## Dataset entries
Start of Block

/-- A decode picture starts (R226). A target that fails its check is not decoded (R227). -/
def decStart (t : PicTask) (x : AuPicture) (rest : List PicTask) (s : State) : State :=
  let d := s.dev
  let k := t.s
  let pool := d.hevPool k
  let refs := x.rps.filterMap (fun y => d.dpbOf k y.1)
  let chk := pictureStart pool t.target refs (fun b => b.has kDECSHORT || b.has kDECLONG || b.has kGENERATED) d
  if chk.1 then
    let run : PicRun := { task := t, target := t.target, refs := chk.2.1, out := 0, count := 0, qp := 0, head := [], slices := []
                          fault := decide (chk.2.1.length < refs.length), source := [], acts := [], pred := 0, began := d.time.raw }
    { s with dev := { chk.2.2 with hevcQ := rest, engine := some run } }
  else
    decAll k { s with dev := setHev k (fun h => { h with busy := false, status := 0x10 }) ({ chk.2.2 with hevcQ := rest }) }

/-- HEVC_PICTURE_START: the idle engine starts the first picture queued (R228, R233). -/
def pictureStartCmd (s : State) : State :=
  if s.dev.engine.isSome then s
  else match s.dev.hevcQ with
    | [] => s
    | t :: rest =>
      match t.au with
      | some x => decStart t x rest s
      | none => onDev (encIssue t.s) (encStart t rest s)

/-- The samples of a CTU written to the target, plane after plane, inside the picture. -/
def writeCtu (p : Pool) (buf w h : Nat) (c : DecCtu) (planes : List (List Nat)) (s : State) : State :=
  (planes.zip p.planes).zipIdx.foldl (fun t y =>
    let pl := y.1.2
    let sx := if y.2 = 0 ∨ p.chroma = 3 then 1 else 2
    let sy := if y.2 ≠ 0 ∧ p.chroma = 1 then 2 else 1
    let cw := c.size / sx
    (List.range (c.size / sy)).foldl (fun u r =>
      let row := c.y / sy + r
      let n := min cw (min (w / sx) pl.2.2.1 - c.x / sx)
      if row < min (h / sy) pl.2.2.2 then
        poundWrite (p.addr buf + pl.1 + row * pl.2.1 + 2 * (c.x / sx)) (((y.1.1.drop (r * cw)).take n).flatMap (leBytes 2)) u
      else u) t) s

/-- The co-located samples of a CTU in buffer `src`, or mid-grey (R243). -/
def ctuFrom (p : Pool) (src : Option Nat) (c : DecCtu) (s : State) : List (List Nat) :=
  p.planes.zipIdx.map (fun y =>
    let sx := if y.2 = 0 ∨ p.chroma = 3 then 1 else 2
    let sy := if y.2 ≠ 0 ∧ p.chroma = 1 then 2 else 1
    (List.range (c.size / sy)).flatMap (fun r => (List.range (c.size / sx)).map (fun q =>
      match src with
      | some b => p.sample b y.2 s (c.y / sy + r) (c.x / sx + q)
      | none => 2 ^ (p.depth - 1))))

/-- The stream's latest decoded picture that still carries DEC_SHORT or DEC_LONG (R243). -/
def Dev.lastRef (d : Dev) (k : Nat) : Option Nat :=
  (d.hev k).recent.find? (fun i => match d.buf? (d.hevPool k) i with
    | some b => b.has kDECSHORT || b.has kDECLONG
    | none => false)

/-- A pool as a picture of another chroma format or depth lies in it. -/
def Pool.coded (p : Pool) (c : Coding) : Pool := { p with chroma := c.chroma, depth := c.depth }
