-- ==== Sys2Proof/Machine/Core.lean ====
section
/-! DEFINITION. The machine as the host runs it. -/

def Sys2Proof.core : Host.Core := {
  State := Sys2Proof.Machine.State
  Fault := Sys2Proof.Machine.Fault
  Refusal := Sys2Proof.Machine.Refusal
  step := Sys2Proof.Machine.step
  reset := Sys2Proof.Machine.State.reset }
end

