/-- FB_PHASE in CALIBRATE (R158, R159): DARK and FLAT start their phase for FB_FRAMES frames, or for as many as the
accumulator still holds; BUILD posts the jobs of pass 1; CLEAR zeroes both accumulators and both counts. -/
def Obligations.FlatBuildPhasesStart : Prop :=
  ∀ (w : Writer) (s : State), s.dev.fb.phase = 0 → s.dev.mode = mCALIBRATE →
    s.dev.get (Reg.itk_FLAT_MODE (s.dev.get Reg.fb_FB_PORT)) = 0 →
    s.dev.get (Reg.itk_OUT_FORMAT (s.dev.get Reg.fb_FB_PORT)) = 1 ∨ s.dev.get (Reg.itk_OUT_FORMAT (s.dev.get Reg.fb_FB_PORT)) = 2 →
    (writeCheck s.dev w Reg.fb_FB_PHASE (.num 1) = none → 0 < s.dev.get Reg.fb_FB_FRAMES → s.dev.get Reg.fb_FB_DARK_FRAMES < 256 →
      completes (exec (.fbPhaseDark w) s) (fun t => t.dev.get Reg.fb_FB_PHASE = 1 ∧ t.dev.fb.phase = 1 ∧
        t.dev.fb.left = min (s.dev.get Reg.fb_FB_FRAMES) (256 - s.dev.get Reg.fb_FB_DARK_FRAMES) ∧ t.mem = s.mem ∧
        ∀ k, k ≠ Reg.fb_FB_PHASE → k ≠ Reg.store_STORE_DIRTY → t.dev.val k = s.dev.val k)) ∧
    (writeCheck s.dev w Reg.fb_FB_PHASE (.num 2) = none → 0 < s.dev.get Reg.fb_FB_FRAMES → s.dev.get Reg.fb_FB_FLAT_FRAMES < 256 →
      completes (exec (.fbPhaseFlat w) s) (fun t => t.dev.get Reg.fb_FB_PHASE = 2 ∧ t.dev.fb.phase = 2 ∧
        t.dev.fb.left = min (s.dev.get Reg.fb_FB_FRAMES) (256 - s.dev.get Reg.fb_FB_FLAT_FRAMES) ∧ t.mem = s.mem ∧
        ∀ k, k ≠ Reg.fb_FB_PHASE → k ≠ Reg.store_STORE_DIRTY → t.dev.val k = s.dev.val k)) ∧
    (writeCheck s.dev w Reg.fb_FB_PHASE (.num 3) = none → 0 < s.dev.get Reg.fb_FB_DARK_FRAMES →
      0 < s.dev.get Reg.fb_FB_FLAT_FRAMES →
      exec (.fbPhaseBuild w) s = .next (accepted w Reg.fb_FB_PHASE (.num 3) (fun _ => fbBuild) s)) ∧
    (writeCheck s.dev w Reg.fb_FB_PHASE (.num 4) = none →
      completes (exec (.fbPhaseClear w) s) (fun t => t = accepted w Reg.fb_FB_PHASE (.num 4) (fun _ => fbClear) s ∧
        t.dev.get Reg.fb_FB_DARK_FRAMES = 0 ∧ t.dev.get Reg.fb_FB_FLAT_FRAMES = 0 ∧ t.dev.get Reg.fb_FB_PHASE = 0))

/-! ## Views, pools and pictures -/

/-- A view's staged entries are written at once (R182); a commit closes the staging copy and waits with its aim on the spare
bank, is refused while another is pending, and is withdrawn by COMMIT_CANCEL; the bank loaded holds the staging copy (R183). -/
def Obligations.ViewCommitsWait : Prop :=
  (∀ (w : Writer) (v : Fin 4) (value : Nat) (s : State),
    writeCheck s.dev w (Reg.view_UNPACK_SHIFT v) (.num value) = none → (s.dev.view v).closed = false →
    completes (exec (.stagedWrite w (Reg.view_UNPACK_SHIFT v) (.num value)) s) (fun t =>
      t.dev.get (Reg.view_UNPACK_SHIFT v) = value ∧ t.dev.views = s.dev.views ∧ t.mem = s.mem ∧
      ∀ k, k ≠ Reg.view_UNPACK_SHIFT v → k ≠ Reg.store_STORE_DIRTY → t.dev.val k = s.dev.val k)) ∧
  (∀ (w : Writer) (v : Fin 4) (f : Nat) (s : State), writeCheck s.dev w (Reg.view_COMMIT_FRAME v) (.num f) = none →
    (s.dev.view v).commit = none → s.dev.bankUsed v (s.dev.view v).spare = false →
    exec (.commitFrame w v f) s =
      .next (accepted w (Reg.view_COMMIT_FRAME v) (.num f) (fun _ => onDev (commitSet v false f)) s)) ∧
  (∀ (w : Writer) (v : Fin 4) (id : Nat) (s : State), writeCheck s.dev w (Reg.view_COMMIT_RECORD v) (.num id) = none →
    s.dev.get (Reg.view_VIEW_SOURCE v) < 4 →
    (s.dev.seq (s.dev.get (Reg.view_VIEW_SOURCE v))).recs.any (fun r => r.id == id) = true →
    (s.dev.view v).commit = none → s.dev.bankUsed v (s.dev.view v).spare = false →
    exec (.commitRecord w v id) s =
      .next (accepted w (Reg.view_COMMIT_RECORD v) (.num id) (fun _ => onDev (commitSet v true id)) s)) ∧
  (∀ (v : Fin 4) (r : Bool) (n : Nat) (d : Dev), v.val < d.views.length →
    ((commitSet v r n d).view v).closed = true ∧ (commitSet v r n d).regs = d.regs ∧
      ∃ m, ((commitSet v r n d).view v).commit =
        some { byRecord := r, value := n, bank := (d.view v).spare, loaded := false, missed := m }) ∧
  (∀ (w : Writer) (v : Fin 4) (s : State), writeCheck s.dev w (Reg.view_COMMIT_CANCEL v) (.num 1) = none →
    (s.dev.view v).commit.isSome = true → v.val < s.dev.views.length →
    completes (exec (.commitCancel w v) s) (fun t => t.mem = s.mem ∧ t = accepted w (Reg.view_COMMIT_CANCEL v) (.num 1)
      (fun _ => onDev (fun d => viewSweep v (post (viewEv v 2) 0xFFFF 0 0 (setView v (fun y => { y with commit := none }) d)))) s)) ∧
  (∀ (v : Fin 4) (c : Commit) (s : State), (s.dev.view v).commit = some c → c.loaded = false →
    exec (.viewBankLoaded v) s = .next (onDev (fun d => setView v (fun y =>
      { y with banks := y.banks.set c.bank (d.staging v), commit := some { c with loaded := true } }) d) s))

End of Block

## Work item
Every line above that holds the word "value" is to be found and copied.

## Exercise output
  (∀ (w : Writer) (v : Fin 4) (value : Nat) (s : State),
    writeCheck s.dev w (Reg.view_UNPACK_SHIFT v) (.num value) = none → (s.dev.view v).closed = false →
    completes (exec (.stagedWrite w (Reg.view_UNPACK_SHIFT v) (.num value)) s) (fun t =>
      t.dev.get (Reg.view_UNPACK_SHIFT v) = value ∧ t.dev.views = s.dev.views ∧ t.mem = s.mem ∧
        some { byRecord := r, value := n, bank := (d.view v).spare, loaded := false, missed := m }) ∧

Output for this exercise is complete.